Problem – In the listing below, start your output at the line with "(x.ecReqSync).errRxQ = x.errRxQ := rfl" and end it after the line with "(x.ecReqSync).syncStages = x.syncStages := rfl", copying every line exactly.

********

/-! `State.strobesDown` -/

@[simp] theorem State.strobesDown_txf (x : State) : (x.strobesDown).txf = x.txf := rfl
@[simp] theorem State.strobesDown_rxf (x : State) : (x.strobesDown).rxf = x.rxf := rfl
@[simp] theorem State.strobesDown_armed (x : State) : (x.strobesDown).armed = x.armed := rfl
@[simp] theorem State.strobesDown_errTx (x : State) : (x.strobesDown).errTx = x.errTx := rfl
@[simp] theorem State.strobesDown_errRx (x : State) : (x.strobesDown).errRx = x.errRx := rfl
@[simp] theorem State.strobesDown_errRxQ (x : State) : (x.strobesDown).errRxQ = x.errRxQ := rfl
@[simp] theorem State.strobesDown_ecReq (x : State) : (x.strobesDown).ecReq = x.ecReq := rfl
@[simp] theorem State.strobesDown_ecPend (x : State) : (x.strobesDown).ecPend = x.ecPend := rfl
@[simp] theorem State.strobesDown_ecReqQ (x : State) : (x.strobesDown).ecReqQ = x.ecReqQ := rfl
@[simp] theorem State.strobesDown_ecAck (x : State) : (x.strobesDown).ecAck = x.ecAck := rfl
@[simp] theorem State.strobesDown_ecAckQ (x : State) : (x.strobesDown).ecAckQ = x.ecAckQ := rfl
@[simp] theorem State.strobesDown_aRsp (x : State) : (x.strobesDown).aRsp = x.aRsp := rfl
@[simp] theorem State.strobesDown_aRspValid (x : State) : (x.strobesDown).aRspValid = x.aRspValid := rfl
@[simp] theorem State.strobesDown_sRsp (x : State) : (x.strobesDown).sRsp = x.sRsp := rfl
@[simp] theorem State.strobesDown_sRspValid (x : State) : (x.strobesDown).sRspValid = x.sRspValid := rfl
@[simp] theorem State.strobesDown_strobes (x : State) : (x.strobesDown).strobes = Strobes.none := rfl
@[simp] theorem State.strobesDown_periph (x : State) : (x.strobesDown).periph = x.periph := rfl
@[simp] theorem State.strobesDown_rstAN (x : State) : (x.strobesDown).rstAN = x.rstAN := rfl
@[simp] theorem State.strobesDown_rstSN (x : State) : (x.strobesDown).rstSN = x.rstSN := rfl
@[simp] theorem State.strobesDown_serMode (x : State) : (x.strobesDown).serMode = x.serMode := rfl
@[simp] theorem State.strobesDown_ovrPolicy (x : State) : (x.strobesDown).ovrPolicy = x.ovrPolicy := rfl
@[simp] theorem State.strobesDown_syncStages (x : State) : (x.strobesDown).syncStages = x.syncStages := rfl
@[simp] theorem State.strobesDown_pending (x : State) : (x.strobesDown).pending = x.pending := rfl
@[simp] theorem State.strobesDown_drawn (x : State) : (x.strobesDown).drawn = x.drawn := rfl

/-! `State.periphTxc` -/

@[simp] theorem State.periphTxc_txf (x : State) : (x.periphTxc).txf = x.txf := rfl
@[simp] theorem State.periphTxc_rxf (x : State) : (x.periphTxc).rxf = x.rxf := rfl
@[simp] theorem State.periphTxc_armed (x : State) : (x.periphTxc).armed = x.armed := rfl
@[simp] theorem State.periphTxc_errTx (x : State) : (x.periphTxc).errTx = x.errTx := rfl
@[simp] theorem State.periphTxc_errRx (x : State) : (x.periphTxc).errRx = x.errRx := rfl
@[simp] theorem State.periphTxc_errRxQ (x : State) : (x.periphTxc).errRxQ = x.errRxQ := rfl
@[simp] theorem State.periphTxc_ecReq (x : State) : (x.periphTxc).ecReq = x.ecReq := rfl
@[simp] theorem State.periphTxc_ecPend (x : State) : (x.periphTxc).ecPend = x.ecPend := rfl
@[simp] theorem State.periphTxc_ecReqQ (x : State) : (x.periphTxc).ecReqQ = x.ecReqQ := rfl
@[simp] theorem State.periphTxc_ecAck (x : State) : (x.periphTxc).ecAck = x.ecAck := rfl
@[simp] theorem State.periphTxc_ecAckQ (x : State) : (x.periphTxc).ecAckQ = x.ecAckQ := rfl
@[simp] theorem State.periphTxc_aRsp (x : State) : (x.periphTxc).aRsp = x.aRsp := rfl
@[simp] theorem State.periphTxc_aRspValid (x : State) : (x.periphTxc).aRspValid = x.aRspValid := rfl
@[simp] theorem State.periphTxc_sRsp (x : State) : (x.periphTxc).sRsp = x.sRsp := rfl
@[simp] theorem State.periphTxc_sRspValid (x : State) : (x.periphTxc).sRspValid = x.sRspValid := rfl
@[simp] theorem State.periphTxc_strobes (x : State) : (x.periphTxc).strobes = x.strobes := rfl
@[simp] theorem State.periphTxc_periph (x : State) : (x.periphTxc).periph = x.periph.txc := rfl
@[simp] theorem State.periphTxc_rstAN (x : State) : (x.periphTxc).rstAN = x.rstAN := rfl
@[simp] theorem State.periphTxc_rstSN (x : State) : (x.periphTxc).rstSN = x.rstSN := rfl
@[simp] theorem State.periphTxc_serMode (x : State) : (x.periphTxc).serMode = x.serMode := rfl
@[simp] theorem State.periphTxc_ovrPolicy (x : State) : (x.periphTxc).ovrPolicy = x.ovrPolicy := rfl
@[simp] theorem State.periphTxc_syncStages (x : State) : (x.periphTxc).syncStages = x.syncStages := rfl
@[simp] theorem State.periphTxc_pending (x : State) : (x.periphTxc).pending = x.pending := rfl
@[simp] theorem State.periphTxc_drawn (x : State) : (x.periphTxc).drawn = x.drawn := rfl

/-! `State.periphRxa` -/

@[simp] theorem State.periphRxa_txf (x : State) (b : Byte) : (x.periphRxa b).txf = x.txf := rfl
@[simp] theorem State.periphRxa_rxf (x : State) (b : Byte) : (x.periphRxa b).rxf = x.rxf := rfl
@[simp] theorem State.periphRxa_armed (x : State) (b : Byte) : (x.periphRxa b).armed = x.armed := rfl
@[simp] theorem State.periphRxa_errTx (x : State) (b : Byte) : (x.periphRxa b).errTx = x.errTx := rfl
@[simp] theorem State.periphRxa_errRx (x : State) (b : Byte) : (x.periphRxa b).errRx = x.errRx := rfl
@[simp] theorem State.periphRxa_errRxQ (x : State) (b : Byte) : (x.periphRxa b).errRxQ = x.errRxQ := rfl
@[simp] theorem State.periphRxa_ecReq (x : State) (b : Byte) : (x.periphRxa b).ecReq = x.ecReq := rfl
@[simp] theorem State.periphRxa_ecPend (x : State) (b : Byte) : (x.periphRxa b).ecPend = x.ecPend := rfl
@[simp] theorem State.periphRxa_ecReqQ (x : State) (b : Byte) : (x.periphRxa b).ecReqQ = x.ecReqQ := rfl
@[simp] theorem State.periphRxa_ecAck (x : State) (b : Byte) : (x.periphRxa b).ecAck = x.ecAck := rfl
@[simp] theorem State.periphRxa_ecAckQ (x : State) (b : Byte) : (x.periphRxa b).ecAckQ = x.ecAckQ := rfl
@[simp] theorem State.periphRxa_aRsp (x : State) (b : Byte) : (x.periphRxa b).aRsp = x.aRsp := rfl
@[simp] theorem State.periphRxa_aRspValid (x : State) (b : Byte) : (x.periphRxa b).aRspValid = x.aRspValid := rfl
@[simp] theorem State.periphRxa_sRsp (x : State) (b : Byte) : (x.periphRxa b).sRsp = x.sRsp := rfl
@[simp] theorem State.periphRxa_sRspValid (x : State) (b : Byte) : (x.periphRxa b).sRspValid = x.sRspValid := rfl
@[simp] theorem State.periphRxa_strobes (x : State) (b : Byte) : (x.periphRxa b).strobes = x.strobes := rfl
@[simp] theorem State.periphRxa_periph (x : State) (b : Byte) : (x.periphRxa b).periph = x.periph.rxa x.ovrPolicy b := rfl
@[simp] theorem State.periphRxa_rstAN (x : State) (b : Byte) : (x.periphRxa b).rstAN = x.rstAN := rfl
@[simp] theorem State.periphRxa_rstSN (x : State) (b : Byte) : (x.periphRxa b).rstSN = x.rstSN := rfl
@[simp] theorem State.periphRxa_serMode (x : State) (b : Byte) : (x.periphRxa b).serMode = x.serMode := rfl
@[simp] theorem State.periphRxa_ovrPolicy (x : State) (b : Byte) : (x.periphRxa b).ovrPolicy = x.ovrPolicy := rfl
@[simp] theorem State.periphRxa_syncStages (x : State) (b : Byte) : (x.periphRxa b).syncStages = x.syncStages := rfl
@[simp] theorem State.periphRxa_pending (x : State) (b : Byte) : (x.periphRxa b).pending = x.pending := rfl
@[simp] theorem State.periphRxa_drawn (x : State) (b : Byte) : (x.periphRxa b).drawn = x.drawn := rfl

/-! `State.errRxSync` -/

@[simp] theorem State.errRxSync_txf (x : State) : (x.errRxSync).txf = x.txf := rfl
@[simp] theorem State.errRxSync_rxf (x : State) : (x.errRxSync).rxf = x.rxf := rfl
@[simp] theorem State.errRxSync_armed (x : State) : (x.errRxSync).armed = x.armed := rfl
@[simp] theorem State.errRxSync_errTx (x : State) : (x.errRxSync).errTx = x.errTx := rfl
@[simp] theorem State.errRxSync_errRx (x : State) : (x.errRxSync).errRx = x.errRx := rfl
@[simp] theorem State.errRxSync_errRxQ (x : State) : (x.errRxSync).errRxQ = x.errRx := rfl
@[simp] theorem State.errRxSync_ecReq (x : State) : (x.errRxSync).ecReq = x.ecReq := rfl
@[simp] theorem State.errRxSync_ecPend (x : State) : (x.errRxSync).ecPend = x.ecPend := rfl
@[simp] theorem State.errRxSync_ecReqQ (x : State) : (x.errRxSync).ecReqQ = x.ecReqQ := rfl
@[simp] theorem State.errRxSync_ecAck (x : State) : (x.errRxSync).ecAck = x.ecAck := rfl
@[simp] theorem State.errRxSync_ecAckQ (x : State) : (x.errRxSync).ecAckQ = x.ecAckQ := rfl
@[simp] theorem State.errRxSync_aRsp (x : State) : (x.errRxSync).aRsp = x.aRsp := rfl
@[simp] theorem State.errRxSync_aRspValid (x : State) : (x.errRxSync).aRspValid = x.aRspValid := rfl
@[simp] theorem State.errRxSync_sRsp (x : State) : (x.errRxSync).sRsp = x.sRsp := rfl
@[simp] theorem State.errRxSync_sRspValid (x : State) : (x.errRxSync).sRspValid = x.sRspValid := rfl
@[simp] theorem State.errRxSync_strobes (x : State) : (x.errRxSync).strobes = x.strobes := rfl
@[simp] theorem State.errRxSync_periph (x : State) : (x.errRxSync).periph = x.periph := rfl
@[simp] theorem State.errRxSync_rstAN (x : State) : (x.errRxSync).rstAN = x.rstAN := rfl
@[simp] theorem State.errRxSync_rstSN (x : State) : (x.errRxSync).rstSN = x.rstSN := rfl
@[simp] theorem State.errRxSync_serMode (x : State) : (x.errRxSync).serMode = x.serMode := rfl
@[simp] theorem State.errRxSync_ovrPolicy (x : State) : (x.errRxSync).ovrPolicy = x.ovrPolicy := rfl
@[simp] theorem State.errRxSync_syncStages (x : State) : (x.errRxSync).syncStages = x.syncStages := rfl
@[simp] theorem State.errRxSync_pending (x : State) : (x.errRxSync).pending = x.pending := rfl
@[simp] theorem State.errRxSync_drawn (x : State) : (x.errRxSync).drawn = x.drawn := rfl

/-! `State.ecReqSync` -/

@[simp] theorem State.ecReqSync_txf (x : State) : (x.ecReqSync).txf = x.txf := rfl
@[simp] theorem State.ecReqSync_rxf (x : State) : (x.ecReqSync).rxf = x.rxf := rfl
@[simp] theorem State.ecReqSync_armed (x : State) : (x.ecReqSync).armed = x.armed := rfl
@[simp] theorem State.ecReqSync_errTx (x : State) : (x.ecReqSync).errTx = x.errTx := rfl
@[simp] theorem State.ecReqSync_errRx (x : State) : (x.ecReqSync).errRx = false := rfl
@[simp] theorem State.ecReqSync_errRxQ (x : State) : (x.ecReqSync).errRxQ = x.errRxQ := rfl
@[simp] theorem State.ecReqSync_ecReq (x : State) : (x.ecReqSync).ecReq = x.ecReq := rfl
@[simp] theorem State.ecReqSync_ecPend (x : State) : (x.ecReqSync).ecPend = x.ecPend := rfl
@[simp] theorem State.ecReqSync_ecReqQ (x : State) : (x.ecReqSync).ecReqQ = x.ecReq := rfl
@[simp] theorem State.ecReqSync_ecAck (x : State) : (x.ecReqSync).ecAck = x.ecReq := rfl
@[simp] theorem State.ecReqSync_ecAckQ (x : State) : (x.ecReqSync).ecAckQ = x.ecAckQ := rfl
@[simp] theorem State.ecReqSync_aRsp (x : State) : (x.ecReqSync).aRsp = x.aRsp := rfl
@[simp] theorem State.ecReqSync_aRspValid (x : State) : (x.ecReqSync).aRspValid = x.aRspValid := rfl
@[simp] theorem State.ecReqSync_sRsp (x : State) : (x.ecReqSync).sRsp = x.sRsp := rfl
@[simp] theorem State.ecReqSync_sRspValid (x : State) : (x.ecReqSync).sRspValid = x.sRspValid := rfl
@[simp] theorem State.ecReqSync_strobes (x : State) : (x.ecReqSync).strobes = x.strobes := rfl
@[simp] theorem State.ecReqSync_periph (x : State) : (x.ecReqSync).periph = x.periph := rfl
@[simp] theorem State.ecReqSync_rstAN (x : State) : (x.ecReqSync).rstAN = x.rstAN := rfl
@[simp] theorem State.ecReqSync_rstSN (x : State) : (x.ecReqSync).rstSN = x.rstSN := rfl
@[simp] theorem State.ecReqSync_serMode (x : State) : (x.ecReqSync).serMode = x.serMode := rfl
@[simp] theorem State.ecReqSync_ovrPolicy (x : State) : (x.ecReqSync).ovrPolicy = x.ovrPolicy := rfl
@[simp] theorem State.ecReqSync_syncStages (x : State) : (x.ecReqSync).syncStages = x.syncStages := rfl
@[simp] theorem State.ecReqSync_pending (x : State) : (x.ecReqSync).pending = x.pending := rfl
@[simp] theorem State.ecReqSync_drawn (x : State) : (x.ecReqSync).drawn = x.drawn := rfl

/-! `Fifo.push` -/

@[simp] theorem Fifo.push_aw (x : Fifo) (b : Byte) : (x.push b).aw = x.aw := rfl
@[simp] theorem Fifo.push_wptr (x : Fifo) (b : Byte) : (x.push b).wptr = ptrSucc x.aw x.wptr := rfl
@[simp] theorem Fifo.push_wpub (x : Fifo) (b : Byte) : (x.push b).wpub = x.wpub := rfl
@[simp] theorem Fifo.push_rq (x : Fifo) (b : Byte) : (x.push b).rq = x.rq := rfl
@[simp] theorem Fifo.push_flReq (x : Fifo) (b : Byte) : (x.push b).flReq = x.flReq := rfl
@[simp] theorem Fifo.push_flMark (x : Fifo) (b : Byte) : (x.push b).flMark = x.flMark := rfl
@[simp] theorem Fifo.push_flPend (x : Fifo) (b : Byte) : (x.push b).flPend = x.flPend := rfl
@[simp] theorem Fifo.push_flNext (x : Fifo) (b : Byte) : (x.push b).flNext = x.flNext := rfl
@[simp] theorem Fifo.push_fa (x : Fifo) (b : Byte) : (x.push b).fa = x.fa := rfl
@[simp] theorem Fifo.push_rhead (x : Fifo) (b : Byte) : (x.push b).rhead = x.rhead := rfl
@[simp] theorem Fifo.push_rpub (x : Fifo) (b : Byte) : (x.push b).rpub = x.rpub := rfl
@[simp] theorem Fifo.push_wq (x : Fifo) (b : Byte) : (x.push b).wq = x.wq := rfl
@[simp] theorem Fifo.push_fr (x : Fifo) (b : Byte) : (x.push b).fr = x.fr := rfl
@[simp] theorem Fifo.push_flAck (x : Fifo) (b : Byte) : (x.push b).flAck = x.flAck := rfl
@[simp] theorem Fifo.push_drain (x : Fifo) (b : Byte) : (x.push b).drain = x.drain := rfl
@[simp] theorem Fifo.push_target (x : Fifo) (b : Byte) : (x.push b).target = x.target := rfl
@[simp] theorem Fifo.push_mem (x : Fifo) (b : Byte) : (x.push b).mem = x.mem.write (slotOf x.aw x.wptr) b := rfl

/-! `Fifo.pop` -/

@[simp] theorem Fifo.pop_aw (x : Fifo) : (x.pop).aw = x.aw := rfl
@[simp] theorem Fifo.pop_wptr (x : Fifo) : (x.pop).wptr = x.wptr := rfl
@[simp] theorem Fifo.pop_wpub (x : Fifo) : (x.pop).wpub = x.wpub := rfl
@[simp] theorem Fifo.pop_rq (x : Fifo) : (x.pop).rq = x.rq := rfl
@[simp] theorem Fifo.pop_flReq (x : Fifo) : (x.pop).flReq = x.flReq := rfl
@[simp] theorem Fifo.pop_flMark (x : Fifo) : (x.pop).flMark = x.flMark := rfl
@[simp] theorem Fifo.pop_flPend (x : Fifo) : (x.pop).flPend = x.flPend := rfl
@[simp] theorem Fifo.pop_flNext (x : Fifo) : (x.pop).flNext = x.flNext := rfl
@[simp] theorem Fifo.pop_fa (x : Fifo) : (x.pop).fa = x.fa := rfl
@[simp] theorem Fifo.pop_rhead (x : Fifo) : (x.pop).rhead = ptrSucc x.aw x.rhead := rfl
@[simp] theorem Fifo.pop_rpub (x : Fifo) : (x.pop).rpub = x.rpub := rfl
@[simp] theorem Fifo.pop_wq (x : Fifo) : (x.pop).wq = x.wq := rfl
@[simp] theorem Fifo.pop_fr (x : Fifo) : (x.pop).fr = x.fr := rfl
@[simp] theorem Fifo.pop_flAck (x : Fifo) : (x.pop).flAck = x.flAck := rfl
@[simp] theorem Fifo.pop_drain (x : Fifo) : (x.pop).drain = x.drain := rfl
@[simp] theorem Fifo.pop_target (x : Fifo) : (x.pop).target = x.target := rfl
@[simp] theorem Fifo.pop_mem (x : Fifo) : (x.pop).mem = x.mem := rfl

********

Written solution –
@[simp] theorem State.ecReqSync_errRxQ (x : State) : (x.ecReqSync).errRxQ = x.errRxQ := rfl
@[simp] theorem State.ecReqSync_ecReq (x : State) : (x.ecReqSync).ecReq = x.ecReq := rfl
@[simp] theorem State.ecReqSync_ecPend (x : State) : (x.ecReqSync).ecPend = x.ecPend := rfl
@[simp] theorem State.ecReqSync_ecReqQ (x : State) : (x.ecReqSync).ecReqQ = x.ecReq := rfl
@[simp] theorem State.ecReqSync_ecAck (x : State) : (x.ecReqSync).ecAck = x.ecReq := rfl
@[simp] theorem State.ecReqSync_ecAckQ (x : State) : (x.ecReqSync).ecAckQ = x.ecAckQ := rfl
@[simp] theorem State.ecReqSync_aRsp (x : State) : (x.ecReqSync).aRsp = x.aRsp := rfl
@[simp] theorem State.ecReqSync_aRspValid (x : State) : (x.ecReqSync).aRspValid = x.aRspValid := rfl
@[simp] theorem State.ecReqSync_sRsp (x : State) : (x.ecReqSync).sRsp = x.sRsp := rfl
@[simp] theorem State.ecReqSync_sRspValid (x : State) : (x.ecReqSync).sRspValid = x.sRspValid := rfl
@[simp] theorem State.ecReqSync_strobes (x : State) : (x.ecReqSync).strobes = x.strobes := rfl
@[simp] theorem State.ecReqSync_periph (x : State) : (x.ecReqSync).periph = x.periph := rfl
@[simp] theorem State.ecReqSync_rstAN (x : State) : (x.ecReqSync).rstAN = x.rstAN := rfl
@[simp] theorem State.ecReqSync_rstSN (x : State) : (x.ecReqSync).rstSN = x.rstSN := rfl
@[simp] theorem State.ecReqSync_serMode (x : State) : (x.ecReqSync).serMode = x.serMode := rfl
@[simp] theorem State.ecReqSync_ovrPolicy (x : State) : (x.ecReqSync).ovrPolicy = x.ovrPolicy := rfl
@[simp] theorem State.ecReqSync_syncStages (x : State) : (x.ecReqSync).syncStages = x.syncStages := rfl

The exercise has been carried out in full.